What is Ballina Golf Club like?

Ballina is a parkland course on the banks of the River Moy — one of Ireland's great salmon rivers — in north Mayo. It's a relaxed, welcoming club and a natural base for anyone heading to Carne or Enniscrone. The riverside setting and the wide north Mayo light give it a character that's hard to pin down but easy to enjoy.

Is Ballina useful as a base for north Mayo golf?

Yes — Ballina town sits at the natural junction for north Mayo golf: Carne is an hour west, Enniscrone forty-five minutes south, Westport an hour south. It's a more comfortable base than remote Belmullet. In the evening, Quay West on the riverbank does good food with views over the Moy, and Dillon's has a famous courtyard terrace that fills up on summer evenings.

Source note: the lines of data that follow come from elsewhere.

-- ==== Sys2Proof/Machine/FieldRead.lean ====
section
/-! DEFINITION. Field reads: GETC (R92) and GETD (R93). Neither writes `M`. -/

namespace Sys2Proof.Machine

/-- GETC (R92): `InvalidCoordinate`, else the cell's candidate set. -/
def execGetc (row col : BitVec 4) (s : State) : Result :=
  checked (Cell.construct row col) s fun p =>
  respond .ok (s.cand p) s

/-- GETD (R93): `InvalidCoordinate`, then `AmbiguousCandidates` when the set does not have exactly one bit, else the
digit. -/
def execGetd (row col : BitVec 4) (s : State) : Result :=
  checked (Cell.construct row col) s fun p =>
  checked (toDigit (s.cand p)) s fun d =>
  respond .ok (digitData d) s

end Sys2Proof.Machine
end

How do I book Ballina Golf Club?

Tee times are available online through GolfNow. No need to book far ahead — availability is good most of the year.

Is the River Moy fishing worth combining with golf?

The Moy is one of the most productive salmon rivers in Europe — Ballina is the salmon capital of Ireland. The Ridge Pool in the town centre is one of the most famous salmon pools in the country. Fishing permits for the Moy are available through the local fishery offices. It is a natural combination with a golf trip to north Mayo for those who fish.